Last November, a "source close to the situation" allegedly told Rolling Stone that prior to the Weeknd's shutout, there had been discussions about him performing at the Grammys ceremony (which was originally scheduled to take place in January). According to this source, there was "a struggle" over the fact that he was going to play at the Super Bowl as well, but it was eventually agreed that he'd perform at both. But then, he didn't receive any nominations and was allegedly "completely ignored by the Grammys."

In response to the claims made and the Weeknd's reaction, Recording Academy Chair and Interim President/CEO Harvey Mason Jr. responded with the following statement:

"We understand that the Weeknd is disappointed at not being nominated. I was surprised and can empathize with what he’s feeling. His music this year was excellent, and his contributions to the music community and broader world are worthy of everyone’s admiration.

We would have loved to have him also perform on the Grammy stage the weekend before [the Super Bowl]. Unfortunately, every year, there are fewer nominations than the number of deserving artists ... To be clear, voting in all categories ended well before the Weeknd’s performance at the Super Bowl was announced, so in no way could it have affected the nomination process. All Grammy nominees are recognized by the voting body for their excellence, and we congratulate them all.”

In late January, the Weeknd further elaborated to Billboard his feelings about the whole situation. Recalling the moment he found out he didn't receive a Grammys nod, his initial reaction was shock. But he also considered the role race played in the decision.

“If you were like ‘Do you think the Grammys are racist?’ I think the only real answer is that in the last 61 years of the Grammys, only 10 Black artists have won Album of the Year,” he told the outlet. “I don’t want to make this about me. That’s just a fact.”

As of late, it seems like the Weeknd has moved on and is charging ahead by focusing on his work. In February, he performed at the Super Bowl halftime show.
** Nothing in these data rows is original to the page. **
-- ==== Sys2Proof/Tests/Slice0.lean ====
section
/-! SUPPORT. The model's own tests. Expected results are those of spec 95_test_vectors.md (the vector is named) or are
read from the rule named; none is the model's own answer. Then one witness for each statement that has hypotheses. -/

/-! One theorem at a time: each thread of a parallel check reserves memory of its own. -/
set_option Elab.async false

namespace Sys2Proof.Tests

open Sys2Proof.Machine Sys2Proof.Safety

/-! ### Helpers -/

/-- The reset state with a secret text loaded. -/
def loaded (text : String) : State :=
  { State.reset with sec := fill 256 (asciiText text), seclen := BitVec.ofNat 9 (asciiText text).length }

/-- The reset state with a decoded key and a message. -/
def keyed (key msg : List Byte) : State :=
  { State.reset with keyv := true, keylen := BitVec.ofNat 8 key.length, key := fill 160 key, msg := fill 8 msg }

/-- A field of the state one step reaches when a command is placed. -/
def after (i : Instr) (s : State) (f : State → α) : Option α :=
  match step (s.withFetchWord 32 (encode i).toNat) with
  | .next t => some (f t)
  | .fault _ => none
  | .refused _ => none

/-- A field of the state one transaction leaves. -/
def afterBus (x : Transaction) (s : State) (f : State → α) : Option α :=
  match step (withNext x s) with
  | .next t => some (f t)
  | .fault _ => none
  | .refused _ => none

/-! ### Well-formedness: an ill-formed term for each check -/

theorem test_wf_mbz : wordMbzOk 0x00000106#32 = false ∧ wordWf 0x00000106#32 = false := by decide
theorem test_wf_opcode_zero : wordOpcodeOk 0x00000000#32 = false ∧ wordWf 0x00000000#32 = false := by decide
theorem test_wf_opcode_eight : wordOpcodeOk 0x00000008#32 = false ∧ wordWf 0x00000008#32 = false := by decide
theorem test_wf_good : wordWf 0x00000007#32 = true := by decide
theorem test_wf_line_text : (Line.ldsec (List.replicate 257 0x41#8)).wf = false := by decide +kernel
theorem test_wf_line_decode : (Line.decodesecret (List.replicate 257 0x41#8)).wf = false := by decide +kernel
theorem test_wf_line_hotp : (Line.gethotp (List.replicate 257 0x41#8) 0#32).wf = false := by decide +kernel
theorem test_wf_line_totp_text : (Line.gettotp (List.replicate 257 0x41#8) 0).wf = false := by decide +kernel
theorem test_wf_line_totp_counter : (Line.gettotp [] (30 * 2 ^ 32)).wf = false := by decide +kernel
theorem test_wf_line_good :
    (Line.gettotp (List.replicate 256 0x41#8) (30 * 2 ^ 32 - 1)).wf = true := by decide +kernel

/-! ### Decoding: words written out bit by bit from the table's encoding -/

theorem test_decode_b32dec : decode 0b00000000000000000000000000000001#32 = .ok .b32dec := by decide
theorem test_decode_ctrser : decode 0b00000000000000000000000000000010#32 = .ok .ctrser := by decide
theorem test_decode_hmac : decode 0b00000000000000000000000000000011#32 = .ok .hmac := by decide
theorem test_decode_dtrunc : decode 0b00000000000000000000000000000100#32 = .ok .dtrunc := by decide
theorem test_decode_decfmt : decode 0b00000000000000000000000000000101#32 = .ok .decfmt := by decide
theorem test_decode_hotp : decode 0b00000000000000000000000000000110#32 = .ok .hotp := by decide
theorem test_decode_clr : decode 0b00000000000000000000000000000111#32 = .ok .clr := by decide
theorem test_decode_table : decodeTableWord 32 3 = some .hmac ∧ decodeTableWord 32 0x106 = none := by decide

/-! ### Instructions -/

/-- B2. -/
theorem test_b32dec_pads :
    after .b32dec (loaded "MFRGG===") (fun t => (keyBytes t, statusWord t, t.keylen)) =
      some ([0x61#8, 0x62#8, 0x63#8], 0x00000001#32, 3#8) := by decide +kernel

/-- B38: the placement check comes before the alphabet. -/
theorem test_b32dec_order :
    after .b32dec { loaded "=MF1GG==" with keyv := true, keylen := 1#8 } (fun t => (statusWord t, t.keylen)) =
      some (0x00000032#32, 0#8) := by decide +kernel

/-- CS3. -/
theorem test_ctrser_order :
    after .ctrser { State.reset with ctr := 0x01020304#32 } (fun t => t.msg.toList) =
      some [0#8, 0#8, 0#8, 0#8, 1#8, 2#8, 3#8, 4#8] := by decide +kernel

/-- M1. -/
theorem test_hmac_rfc2202 :
    after .hmac (keyed (List.replicate 20 0x0b#8) (asciiText "Hi There")) (fun t => t.digest.toList.take 4) =
      some [0xb6#8, 0x17#8, 0x31#8, 0x86#8] := by decide +kernel

/-- M7: a key of 65 bytes is hashed first. -/
theorem test_hmac_long_key :
    after .hmac (keyed ((List.range 65).map fun i => BitVec.ofNat 8 (7 * i + 3)) [0, 0, 0, 0, 0, 0, 0, 1])
      (fun t => t.digest.toList.take 4) = some [0x2a#8, 0x16#8, 0xea#8, 0xf4#8] := by decide +kernel

/-- DT4: the top bit of the window is dropped. -/
theorem test_dtrunc_sign :
    after .dtrunc { State.reset with digest := fill 20 ((List.range 20).map fun i => BitVec.ofNat 8 (0x80 + i)) }
      (fun t => t.p) = some 0x03848586#31 := by decide +kernel

/-- DT5: offset 15, the window ends at index 18. -/
theorem test_dtrunc_last_window :
    after .dtrunc
      { State.reset with digest := fill 20 ((List.range 19).map (fun i => BitVec.ofNat 8 (0xa0 + i)) ++ [0xff#8]) }
      (fun t => t.p) = some 0x2FB0B1B2#31 := by decide +kernel

/-- F5: left zero padding. -/
theorem test_decfmt_padding :
    after .decfmt { State.reset with p := 99999#31 } (fun t => (outText t, t.outlen)) =
      some (asciiText "099999", 6#4) := by decide +kernel

/-- F15: the largest value, ten characters, no modulo. -/
theorem test_decfmt_largest :
    after .decfmt { State.reset with p := 0x7FFFFFFF#31 } (fun t => (outText t, t.outlen)) =
      some (asciiText "2147483647", 10#4) := by decide +kernel

/-- H8. -/
theorem test_hotp_rfc4226 :
    after .hotp { loaded "GEZDGNBVGY3TQOJQGEZDGNBVGY3TQOJQ" with ctr := 7#32 } (fun t => (outText t, t.p)) =
      some (asciiText "82162583", 0x04E5B397#31) := by decide +kernel

/-- H12: two pad characters, the empty string, and `P` keeps its value. -/
theorem test_hotp_failure :
    after .hotp { loaded "MFRGG==" with ctr := 1#32, p := 5#31, outlen := 6#4 }
      (fun t => (t.outlen, statusWord t, t.p)) = some (0#4, 0x00000022#32, 5#31) := by decide +kernel

/-- R163. -/
theorem test_clr :
    after .clr (keyed [1#8] [2#8]) (fun t => (statusWord t, t.key[0], t.msg[0])) =
      some (0#32, 0#8, 0#8) := by decide +kernel

/-- X6: not `HOTP`, bits 31:8 are not zero. -/
theorem test_illegal_command :
    afterBus (.regWrite 4 0x004#12 0x106#32) State.reset (fun t => (statusWord t, t.resp)) =
      some (0x00000062#32, .ok) := by decide +kernel

/-! ### The register interface and the script reader -/

/-- X9 and X10: the bound of `SECLEN`. -/
theorem test_seclen_bound :
    afterBus (.regWrite 4 0x010#12 257#32) State.reset (fun t => (t.seclen, t.resp)) = some (0#9, .error) ∧
    afterBus (.regWrite 4 0x010#12 256#32) State.reset (fun t => (t.seclen, t.resp)) = some (256#9, .ok) := by
  decide +kernel

/-- X13: bit 31 of a write to `P` is ignored. -/
theorem test_p_warl :
    afterBus (.regWrite 4 0x018#12 0xFFFFFFFF#32) State.reset (fun t => t.p) = some 0x7FFFFFFF#31 := by decide +kernel

/-- X12 and X17: misaligned and narrow accesses. -/
theorem test_access_errors :
    afterBus (.regRead 4 0x006#12) State.reset (fun t => t.resp) = some .error ∧
    afterBus (.regWrite 1 0x004#12 7#32) State.reset (fun t => t.resp) = some .error := by decide +kernel

/-- R76: a line with a comment, an indexed register and a number each way. -/
theorem test_parse_write :
    parseLine (asciiText "WR SEC[3], 0x4d   ; character 3") = some (some (.wr 0x40C#12 0x4d#32)) := by decide +kernel

/-- R76, R78: a read with its expected value, and a line that cannot be expressed. -/
theorem test_parse_read :
    parseLine (asciiText "RD P -> 92555") = some (some (.rd 0x018#12 (some 92555#32))) ∧
    parseLine (asciiText "WR SEC[256], 1") = none := by decide +kernel

/-- R78, R164: a TOTP line is the HOTP line of its quotient, and the first counter that does not fit does not wrap. -/
theorem test_gettotp :
    (Line.gettotp (asciiText "ME") 59).expand = (Line.gethotp (asciiText "ME") 1#32).expand ∧
    (runScript [.cmd .clr, .gettotp (asciiText "ME") (30 * 2 ^ 32)] State.reset).isNone = true := by decide +kernel

/-- The responses of a script, if it runs. -/
def responses (lines : List Line) (s : State) : Option (List Response) :=
  match runScript lines s with
  | some (.next (_, log)) => some log
  | _ => none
To achieve a true “cinematic experience” during his 15-minute set, he contributed $7 million of his own money to fulfill his vision. In the end, about 92 million viewers tuned into Super Bowl Sunday and his performance has racked up more than 32 million views on YouTube so far.

Ahead of the Grammys, the Weeknd issued a statement to The New York Times announcing his decision to boycott the Grammys in the future. "Because of the secret committees, I will no longer allow my label to submit my music to the Grammys."

The Weeknd's manager, Wassim Slaiby, told the Times that he hoped this would inspire other artists to speak out.

"The Grammys should handle their legacy and clean it up to raise the bar to a level where everyone could be proud to hold up that award," Wassim said. "This is Harvey’s chance to step up and have his legacy be the guy who got the Grammys finally right."